theorem State.writeNext_keeps {p_ : Allow} {z : State} {s : State} (real1 real2 : Bool)  (hevents_ : p_.may .events = true) (haon_ : p_.may .aon = true) (hflt_ : p_.may .flt = true) (hevr_ : p_.may .evr = true) (h_ : Keeps p_ z s) : Keeps p_ z (State.writeNext s real1 real2) := by
  unfold State.writeNext
  repeat' (first | with_reducible assumption | with_reducible exact Keeps.refl _ _ | with_reducible apply State.setEvr_keeps | with_reducible apply State.writeRecord_keeps | with_reducible apply State.closeLate_keeps | with_reducible apply keepsParts_intro | with_reducible exact Or.inl (by with_reducible assumption) | with_reducible exact Or.inr rfl | simp only [keeps_mk] | with_reducible refine keepsMk_of ?_ ⟨rfl, rfl⟩ (fun h_ => by first | exact h_ | simpa only [updAt_length] using h_ | with_unfolding_all rfl) ?_ ?_ | split | intro _ _ | dsimp only | intro _ _ | intro _)

theorem State.writeAll_keeps {p_ : Allow} {z : State} {s : State} (x0 : Nat)  (hevents_ : p_.may .events = true) (haon_ : p_.may .aon = true) (hflt_ : p_.may .flt = true) (hevr_ : p_.may .evr = true) (h_ : Keeps p_ z s) : Keeps p_ z (State.writeAll s x0) := by
  induction x0 generalizing s with
  | zero =>
    unfold State.writeAll
    repeat' (first | with_reducible assumption | with_reducible exact Keeps.refl _ _ | with_reducible apply ih_ | with_reducible apply State.writeNext_keeps | split | dsimp only | intro _ _ | intro _)
  | succ n_ ih_ =>
    unfold State.writeAll
    repeat' (first | with_reducible assumption | with_reducible exact Keeps.refl _ _ | with_reducible apply ih_ | with_reducible apply State.writeNext_keeps | split | dsimp only | intro _ _ | intro _)

theorem State.signingKey_keeps {p_ : Allow} {z : State} {s : State}  (hfree_ : p_.may .free = true) (hkey_ : p_.may .key = true) (h_ : Keeps p_ z s) : Keeps p_ z (State.signingKey s).2 := by
  unfold State.signingKey
  repeat' (first | with_reducible assumption | with_reducible exact Keeps.refl _ _ | with_reducible apply State.useKeySlot_keeps | with_reducible refine State.useKeySlot_keeps_of (by with_reducible assumption) ?_ ?_ ?_ | with_reducible apply keeps_ite | split | dsimp only | intro _ _ | intro _)
theorem State.signingKey_keeps_of {p_ : Allow} {z : State} {s : State} {a_ : _} {t_ : State} (e_ : State.signingKey s = (a_, t_)) (hfree_ : p_.may .free = true) (hkey_ : p_.may .key = true) (h_ : Keeps p_ z s) : Keeps p_ z t_ := by
  have k_ := State.signingKey_keeps (z := z) hfree_ hkey_ h_
  rw [e_] at k_; exact k_

theorem State.storeBlock_keeps {p_ : Allow} {z : State} {s : State} (b : EvrBlock) (real1 real2 : Bool)  (hevents_ : p_.may .events = true) (haon_ : p_.may .aon = true) (hflt_ : p_.may .flt = true) (hevr_ : p_.may .evr = true) (h_ : Keeps p_ z s) : Keeps p_ z (State.storeBlock s b real1 real2) := by
  unfold State.storeBlock
  repeat' (first | with_reducible assumption | with_reducible exact Keeps.refl _ _ | with_reducible apply State.setEvr_keeps | with_reducible apply State.evrCount_keeps | with_reducible apply State.status_keeps | with_reducible apply State.mramWrite_keeps | with_reducible apply State.bank1Fails_keeps | with_reducible apply State.bank0Fails_keeps | with_reducible refine State.mramWrite_keeps_of (by with_reducible assumption) ?_ ?_ ?_ | with_reducible apply keepsParts_intro | with_reducible exact Or.inl (by with_reducible assumption) | with_reducible exact Or.inr rfl | simp only [keeps_mk] | with_reducible refine keepsMk_of ?_ ⟨rfl, rfl⟩ (fun h_ => by first | exact h_ | simpa only [updAt_length] using h_ | with_unfolding_all rfl) ?_ ?_ | with_reducible apply keeps_ite | split | dsimp only | intro _ _ | intro _)

theorem State.writeBlock_keeps {p_ : Allow} {z : State} {s : State} (area k : Nat) (partial_ power real1 real2 : Bool)  (hfree_ : p_.may .free = true) (hevents_ : p_.may .events = true) (haon_ : p_.may .aon = true) (hflt_ : p_.may .flt = true) (hkey_ : p_.may .key = true) (hevr_ : p_.may .evr = true) (h_ : Keeps p_ z s) : Keeps p_ z (State.writeBlock s area k partial_ power real1 real2) := by
  unfold State.writeBlock
  repeat' (first | with_reducible assumption | with_reducible exact Keeps.refl _ _ | with_reducible apply State.signingKey_keeps | with_reducible apply State.storeBlock_keeps | with_reducible apply State.status_keeps | with_reducible refine State.signingKey_keeps_of (by with_reducible assumption) ?_ ?_ ?_ | with_reducible apply keepsParts_intro | with_reducible exact Or.inl (by with_reducible assumption) | with_reducible exact Or.inr rfl | simp only [keeps_mk] | with_reducible refine keepsMk_of ?_ ⟨rfl, rfl⟩ (fun h_ => by first | exact h_ | simpa only [updAt_length] using h_ | with_unfolding_all rfl) ?_ ?_ | with_reducible apply keeps_ite | split | intro _ _ | dsimp only | intro _ _ | intro _)

theorem State.writeDue_keeps {p_ : Allow} {z : State} {s : State} (real1 real2 : Bool)  (hfree_ : p_.may .free = true) (hevents_ : p_.may .events = true) (haon_ : p_.may .aon = true) (hflt_ : p_.may .flt = true) (hkey_ : p_.may .key = true) (hevr_ : p_.may .evr = true) (h_ : Keeps p_ z s) : Keeps p_ z (State.writeDue s real1 real2) := by
  unfold State.writeDue
  repeat' (first | with_reducible assumption | with_reducible exact Keeps.refl _ _ | with_reducible apply State.setEvr_keeps | with_reducible apply State.writeBlock_keeps | with_reducible apply keepsParts_intro | with_reducible exact Or.inl (by with_reducible assumption) | with_reducible exact Or.inr rfl | simp only [keeps_mk] | with_reducible refine keepsMk_of ?_ ⟨rfl, rfl⟩ (fun h_ => by first | exact h_ | simpa only [updAt_length] using h_ | with_unfolding_all rfl) ?_ ?_ | split | intro _ _ | dsimp only | intro _ _ | intro _)

theorem State.writeDues_keeps {p_ : Allow} {z : State} {s : State} (x0 : Nat)  (hfree_ : p_.may .free = true) (hevents_ : p_.may .events = true) (haon_ : p_.may .aon = true) (hflt_ : p_.may .flt = true) (hkey_ : p_.may .key = true) (hevr_ : p_.may .evr = true) (h_ : Keeps p_ z s) : Keeps p_ z (State.writeDues s x0) := by
  induction x0 generalizing s with
  | zero =>
    unfold State.writeDues
    repeat' (first | with_reducible assumption | with_reducible exact Keeps.refl _ _ | with_reducible apply ih_ | with_reducible apply State.writeDue_keeps | split | dsimp only | intro _ _ | intro _)
  | succ n_ ih_ =>
    unfold State.writeDues
    repeat' (first | with_reducible assumption | with_reducible exact Keeps.refl _ _ | with_reducible apply ih_ | with_reducible apply State.writeDue_keeps | split | dsimp only | intro _ _ | intro _)

theorem State.partialBlocks_keeps {p_ : Allow} {z : State} {s : State} (power : Bool)  (hfree_ : p_.may .free = true) (hevents_ : p_.may .events = true) (haon_ : p_.may .aon = true) (hflt_ : p_.may .flt = true) (hkey_ : p_.may .key = true) (hevr_ : p_.may .evr = true) (h_ : Keeps p_ z s) : Keeps p_ z (State.partialBlocks s power) := by
  unfold State.partialBlocks
  repeat' (first | with_reducible assumption | with_reducible exact Keeps.refl _ _ | with_reducible apply State.writeBlock_keeps | with_reducible apply keeps_foldl | with_reducible apply keeps_foldl_fst | with_reducible apply keeps_foldl_snd | intro _ _ _ | with_reducible apply keepsParts_intro | with_reducible exact Or.inl (by with_reducible assumption) | with_reducible exact Or.inr rfl | simp only [keeps_mk] | with_reducible refine keepsMk_of ?_ ⟨rfl, rfl⟩ (fun h_ => by first | exact h_ | simpa only [updAt_length] using h_ | with_unfolding_all rfl) ?_ ?_ | split | intro _ _ | dsimp only | intro _ _ | intro _)

theorem State.sealLog_keeps {p_ : Allow} {z : State} {s : State} (power : Bool)  (hfree_ : p_.may .free = true) (hevents_ : p_.may .events = true) (haon_ : p_.may .aon = true) (hflt_ : p_.may .flt = true) (hkey_ : p_.may .key = true) (hevr_ : p_.may .evr = true) (h_ : Keeps p_ z s) : Keeps p_ z (State.sealLog s power) := by
  unfold State.sealLog
  repeat' (first | with_reducible assumption | with_reducible exact Keeps.refl _ _ | with_reducible apply State.closeEarly_keeps | with_reducible apply State.writeAll_keeps | with_reducible apply State.writeDues_keeps | with_reducible apply State.partialBlocks_keeps | dsimp only | intro _ _ | intro _)

theorem State.loseLog_keeps {p_ : Allow} {z : State} {s : State}  (hevr_ : p_.may .evr = true) (h_ : Keeps p_ z s) : Keeps p_ z (State.loseLog s) := by
  unfold State.loseLog
  repeat' (first | with_reducible assumption | with_reducible exact Keeps.refl _ _ | with_reducible apply State.setEvr_keeps | with_reducible apply keepsParts_intro | with_reducible exact Or.inl (by with_reducible assumption) | with_reducible exact Or.inr rfl | simp only [keeps_mk] | with_reducible refine keepsMk_of ?_ ⟨rfl, rfl⟩ (fun h_ => by first | exact h_ | simpa only [updAt_length] using h_ | with_unfolding_all rfl) ?_ ?_ | dsimp only | intro _ _ | intro _)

● ● ● ● ●

EXERCISE REQUIREMENTS:
Repeat only what lies between the first line of the data and the line containing "with_reducible apply State.writeRecord_keeps", both of those lines included, exactly as it stands.

OUTPUT BELOW:
theorem State.writeNext_keeps {p_ : Allow} {z : State} {s : State} (real1 real2 : Bool)  (hevents_ : p_.may .events = true) (haon_ : p_.may .aon = true) (hflt_ : p_.may .flt = true) (hevr_ : p_.may .evr = true) (h_ : Keeps p_ z s) : Keeps p_ z (State.writeNext s real1 real2) := by
  unfold State.writeNext
  repeat' (first | with_reducible assumption | with_reducible exact Keeps.refl _ _ | with_reducible apply State.setEvr_keeps | with_reducible apply State.writeRecord_keeps | with_reducible apply State.closeLate_keeps | with_reducible apply keepsParts_intro | with_reducible exact Or.inl (by with_reducible assumption) | with_reducible exact Or.inr rfl | simp only [keeps_mk] | with_reducible refine keepsMk_of ?_ ⟨rfl, rfl⟩ (fun h_ => by first | exact h_ | simpa only [updAt_length] using h_ | with_unfolding_all rfl) ?_ ?_ | split | intro _ _ | dsimp only | intro _ _ | intro _)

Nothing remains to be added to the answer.